-- ==== Sys2Proof/Syntax.lean ====
section
/-!
DEFINITION. The instructions: one constructor for each row of spec/opcode_table.json, in the table's order
(30_encoding.md R94). Operands are the fields of 30_encoding.md R91.
-/

namespace Sys2Proof

/-- The 50 instructions of 30_encoding.md R94. -/
inductive Instr where
  /-- 00CN, `SCD n` -/
  | scd (n : Nibble)
  /-- 00DN, `SCU n` -/
  | scu (n : Nibble)
  /-- 00E0, `CLS` -/
  | cls
  /-- 00EE, `RET` -/
  | ret
  /-- 00FB, `SCR` -/
  | scr
  /-- 00FC, `SCL` -/
  | scl
  /-- 00FD, `EXIT` -/
  | exit
  /-- 00FE, `LOW` -/
  | low
  /-- 00FF, `HIGH` -/
  | high
  /-- 1NNN, `JP nnn` -/
  | jp (nnn : Imm12)
  /-- 2NNN, `CALL nnn` -/
  | call (nnn : Imm12)
  /-- 3XNN, `SE Vx, nn` -/
  | seImm (x : Reg) (nn : Byte)
  /-- 4XNN, `SNE Vx, nn` -/
  | sneImm (x : Reg) (nn : Byte)
  /-- 5XY0, `SE Vx, Vy` -/
  | seReg (x y : Reg)
  /-- 5XY2, `SAVE Vx, Vy` -/
  | save (x y : Reg)
  /-- 5XY3, `LOAD Vx, Vy` -/
  | load (x y : Reg)
  /-- 6XNN, `LD Vx, nn` -/
  | ldImm (x : Reg) (nn : Byte)
  /-- 7XNN, `ADD Vx, nn` -/
  | addImm (x : Reg) (nn : Byte)
  /-- 8XY0, `LD Vx, Vy` -/
  | ldReg (x y : Reg)
  /-- 8XY1, `OR Vx, Vy` -/
  | orReg (x y : Reg)
  /-- 8XY2, `AND Vx, Vy` -/
  | andReg (x y : Reg)
  /-- 8XY3, `XOR Vx, Vy` -/
  | xorReg (x y : Reg)
  /-- 8XY4, `ADD Vx, Vy` -/
  | addReg (x y : Reg)
  /-- 8XY5, `SUB Vx, Vy` -/
  | sub (x y : Reg)
  /-- 8XY6, `SHR Vx, Vy` -/
  | shr (x y : Reg)
  /-- 8XY7, `SUBN Vx, Vy` -/
  | subn (x y : Reg)
  /-- 8XYE, `SHL Vx, Vy` -/
  | shl (x y : Reg)
  /-- 9XY0, `SNE Vx, Vy` -/
  | sneReg (x y : Reg)
  /-- ANNN, `LD I, nnn` -/
  | ldI (nnn : Imm12)
  /-- BNNN, `JP V0, nnn` (its 12 bits are X and NN in SCHIP mode, 40_control_flow.md R131) -/
  | jpV0 (nnn : Imm12)
  /-- CXNN, `RND Vx, nn` -/
  | rnd (x : Reg) (nn : Byte)
  /-- DXYN, `DRW Vx, Vy, n` -/
  | drw (x y : Reg) (n : Nibble)
  /-- EX9E, `SKP Vx` -/
  | skp (x : Reg)
  /-- EXA1, `SKNP Vx` -/
  | sknp (x : Reg)
  /-- F000 NNNN, `LDL I, nnnn` -/
  | ldlI (nnnn : Word)
  /-- F002, `AUDIO` -/
  | audio
  /-- FX01, `PLANE x`: X is a literal, not a register -/
  | plane (x : Nibble)
  /-- FX07, `LD Vx, DT` -/
  | ldVxDt (x : Reg)
  /-- FX0A, `LD Vx, K` -/
  | ldVxK (x : Reg)
  /-- FX15, `LD DT, Vx` -/
  | ldDtVx (x : Reg)
  /-- FX18, `LD ST, Vx` -/
  | ldStVx (x : Reg)
  /-- FX1E, `ADD I, Vx` -/
  | addI (x : Reg)
  /-- FX29, `LD F, Vx` -/
  | ldF (x : Reg)
  /-- FX30, `LD HF, Vx` -/
  | ldHf (x : Reg)
  /-- FX33, `LD B, Vx` -/
  | ldB (x : Reg)
  /-- FX3A, `PITCH Vx` -/
  | pitch (x : Reg)
  /-- FX55, `LD [I], Vx` -/
  | storeRegs (x : Reg)
  /-- FX65, `LD Vx, [I]` -/
  | loadRegs (x : Reg)
  /-- FX75, `LD R, Vx` -/
  | ldRVx (x : Reg)
  /-- FX85, `LD Vx, R` -/
  | ldVxR (x : Reg)
deriving DecidableEq, Repr

end Sys2Proof
end

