-- ==== Sys2Proof/WellFormed.lean ====
section
/-!
DEFINITION. Well-formed instructions. The operand types already hold every field to its width (30_encoding.md R91), and
every register selector and X = Y is legal (R97). What is left is the one reserved operand range of the spec: FX01 with
X > 3 (R102). Such an instruction decodes and executes (as a no-op with a warning, 41_framebuffer.md R158); it is only
not well formed as a request to select planes. No statement about decoding or stepping shuts it out.
-/

namespace Sys2Proof

/-- No reserved operand value (30_encoding.md R102). -/
def Instr.wellFormed : Instr → Bool
  | .scd _ => true
  | .scu _ => true
  | .cls => true
  | .ret => true
  | .scr => true
  | .scl => true
  | .exit => true
  | .low => true
  | .high => true
  | .jp _ => true
  | .call _ => true
  | .seImm _ _ => true
  | .sneImm _ _ => true
  | .seReg _ _ => true
  | .save _ _ => true
  | .load _ _ => true
  | .ldImm _ _ => true
  | .addImm _ _ => true
  | .ldReg _ _ => true
  | .orReg _ _ => true
  | .andReg _ _ => true
  | .xorReg _ _ => true
  | .addReg _ _ => true
  | .sub _ _ => true
  | .shr _ _ => true
  | .subn _ _ => true
  | .shl _ _ => true
  | .sneReg _ _ => true
  | .ldI _ => true
  | .jpV0 _ => true
  | .rnd _ _ => true
  | .drw _ _ _ => true
  | .skp _ => true
  | .sknp _ => true
  | .ldlI _ => true
  | .audio => true
  | .plane x => x.toNat ≤ 3
  | .ldVxDt _ => true
  | .ldVxK _ => true
  | .ldDtVx _ => true
  | .ldStVx _ => true
  | .addI _ => true
  | .ldF _ => true
  | .ldHf _ => true
  | .ldB _ => true
  | .pitch _ => true
  | .storeRegs _ => true
  | .loadRegs _ => true
  | .ldRVx _ => true
  | .ldVxR _ => true

/-- The same as a proposition. -/
abbrev Instr.WellFormed (i : Instr) : Prop := i.wellFormed = true

end Sys2Proof
end

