-- ==== Sys2Proof/Machine/Dispatch.lean ====
section
/-!
DEFINITION. The dispatcher: one arm for each constructor of Instr, each one direct call of the instruction's meaning
(40_control_flow.md R121).
-/

namespace Sys2Proof.Machine

def exec (i : Instr) (s : State) : Host.Outcome State Fault Refusal :=
  match i with
  | .scd n => Sys2Proof.Machine.execScd n s
  | .scu n => Sys2Proof.Machine.execScu n s
  | .cls => Sys2Proof.Machine.execCls s
  | .ret => Sys2Proof.Machine.execRet s
  | .scr => Sys2Proof.Machine.execScr s
  | .scl => Sys2Proof.Machine.execScl s
  | .exit => Sys2Proof.Machine.execExit s
  | .low => Sys2Proof.Machine.execLow s
  | .high => Sys2Proof.Machine.execHigh s
  | .jp nnn => Sys2Proof.Machine.execJp nnn s
  | .call nnn => Sys2Proof.Machine.execCall nnn s
  | .seImm x nn => Sys2Proof.Machine.execSeImm x nn s
  | .sneImm x nn => Sys2Proof.Machine.execSneImm x nn s
  | .seReg x y => Sys2Proof.Machine.execSeReg x y s
  | .save x y => Sys2Proof.Machine.execSave x y s
  | .load x y => Sys2Proof.Machine.execLoad x y s
  | .ldImm x nn => Sys2Proof.Machine.execLdImm x nn s
  | .addImm x nn => Sys2Proof.Machine.execAddImm x nn s
  | .ldReg x y => Sys2Proof.Machine.execLdReg x y s
  | .orReg x y => Sys2Proof.Machine.execOr x y s
  | .andReg x y => Sys2Proof.Machine.execAnd x y s
  | .xorReg x y => Sys2Proof.Machine.execXor x y s
  | .addReg x y => Sys2Proof.Machine.execAddReg x y s
  | .sub x y => Sys2Proof.Machine.execSub x y s
  | .shr x y => Sys2Proof.Machine.execShr x y s
  | .subn x y => Sys2Proof.Machine.execSubn x y s
  | .shl x y => Sys2Proof.Machine.execShl x y s
  | .sneReg x y => Sys2Proof.Machine.execSneReg x y s
  | .ldI nnn => Sys2Proof.Machine.execLdI nnn s
  | .jpV0 nnn => Sys2Proof.Machine.execJpV0 nnn s
  | .rnd x nn => Sys2Proof.Machine.execRnd x nn s
  | .drw x y n => Sys2Proof.Machine.execDrw x y n s
  | .skp x => Sys2Proof.Machine.execSkp x s
  | .sknp x => Sys2Proof.Machine.execSknp x s
  | .ldlI nnnn => Sys2Proof.Machine.execLdlI nnnn s
  | .audio => Sys2Proof.Machine.execAudio s
  | .plane x => Sys2Proof.Machine.execPlane x s
  | .ldVxDt x => Sys2Proof.Machine.execLdVxDt x s
  | .ldVxK x => Sys2Proof.Machine.execLdVxK x s
  | .ldDtVx x => Sys2Proof.Machine.execLdDtVx x s
  | .ldStVx x => Sys2Proof.Machine.execLdStVx x s
  | .addI x => Sys2Proof.Machine.execAddI x s
  | .ldF x => Sys2Proof.Machine.execLdF x s
  | .ldHf x => Sys2Proof.Machine.execLdHf x s
  | .ldB x => Sys2Proof.Machine.execLdB x s
  | .pitch x => Sys2Proof.Machine.execPitch x s
  | .storeRegs x => Sys2Proof.Machine.execStoreRegs x s
  | .loadRegs x => Sys2Proof.Machine.execLoadRegs x s
  | .ldRVx x => Sys2Proof.Machine.execLdRVx x s
  | .ldVxR x => Sys2Proof.Machine.execLdVxR x s

end Sys2Proof.Machine
end

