/-- 47_storage.md section on R265, the storage round trip: a load of at most as many flags as were saved returns what was
saved. -/
def Obligations.FlagLoadReturnsSaved : Prop :=
  ∀ (x y : Reg) (s t u w : State), s.mode ≠ .chip8 → exec (.ldRVx x) s = .next t → u.mode = s.mode → u.rpl = t.rpl →
    y ≤ x → exec (.ldVxR y) u = .next w →
    ∀ i : Fin 16, i.val ≤ lastFlag s.mode y → w.reg i = s.reg i
end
::::
**TASK GOAL:** Working from the material above, restate word for word the lines between the line with "skp (x : Reg)" and the line with "every register selector", both included, and only those.

**RESPONSE AREA:**
  | skp (x : Reg)
  /-- EXA1, `SKNP Vx` -/
  | sknp (x : Reg)
  /-- F000 NNNN, `LDL I, nnnn` -/
  | ldlI (nnnn : Word)
  /-- F002, `AUDIO` -/
  | audio
  /-- FX01, `PLANE x`: X is a literal, not a register -/
  | plane (x : Nibble)
  /-- FX07, `LD Vx, DT` -/
  | ldVxDt (x : Reg)
  /-- FX0A, `LD Vx, K` -/
  | ldVxK (x : Reg)
  /-- FX15, `LD DT, Vx` -/
  | ldDtVx (x : Reg)
  /-- FX18, `LD ST, Vx` -/
  | ldStVx (x : Reg)
  /-- FX1E, `ADD I, Vx` -/
  | addI (x : Reg)
  /-- FX29, `LD F, Vx` -/
  | ldF (x : Reg)
  /-- FX30, `LD HF, Vx` -/
  | ldHf (x : Reg)
  /-- FX33, `LD B, Vx` -/
  | ldB (x : Reg)
  /-- FX3A, `PITCH Vx` -/
  | pitch (x : Reg)
  /-- FX55, `LD [I], Vx` -/
  | storeRegs (x : Reg)
  /-- FX65, `LD Vx, [I]` -/
  | loadRegs (x : Reg)
  /-- FX75, `LD R, Vx` -/
  | ldRVx (x : Reg)
  /-- FX85, `LD Vx, R` -/
  | ldVxR (x : Reg)
deriving DecidableEq, Repr

end Sys2Proof
end

-- ==== Sys2Proof/WellFormed.lean ====
section
/-!
DEFINITION. Well-formed instructions. The operand types already hold every field to its width (30_encoding.md R91), and
every register selector and X = Y is legal (R97). What is left is the one reserved operand range of the spec: FX01 with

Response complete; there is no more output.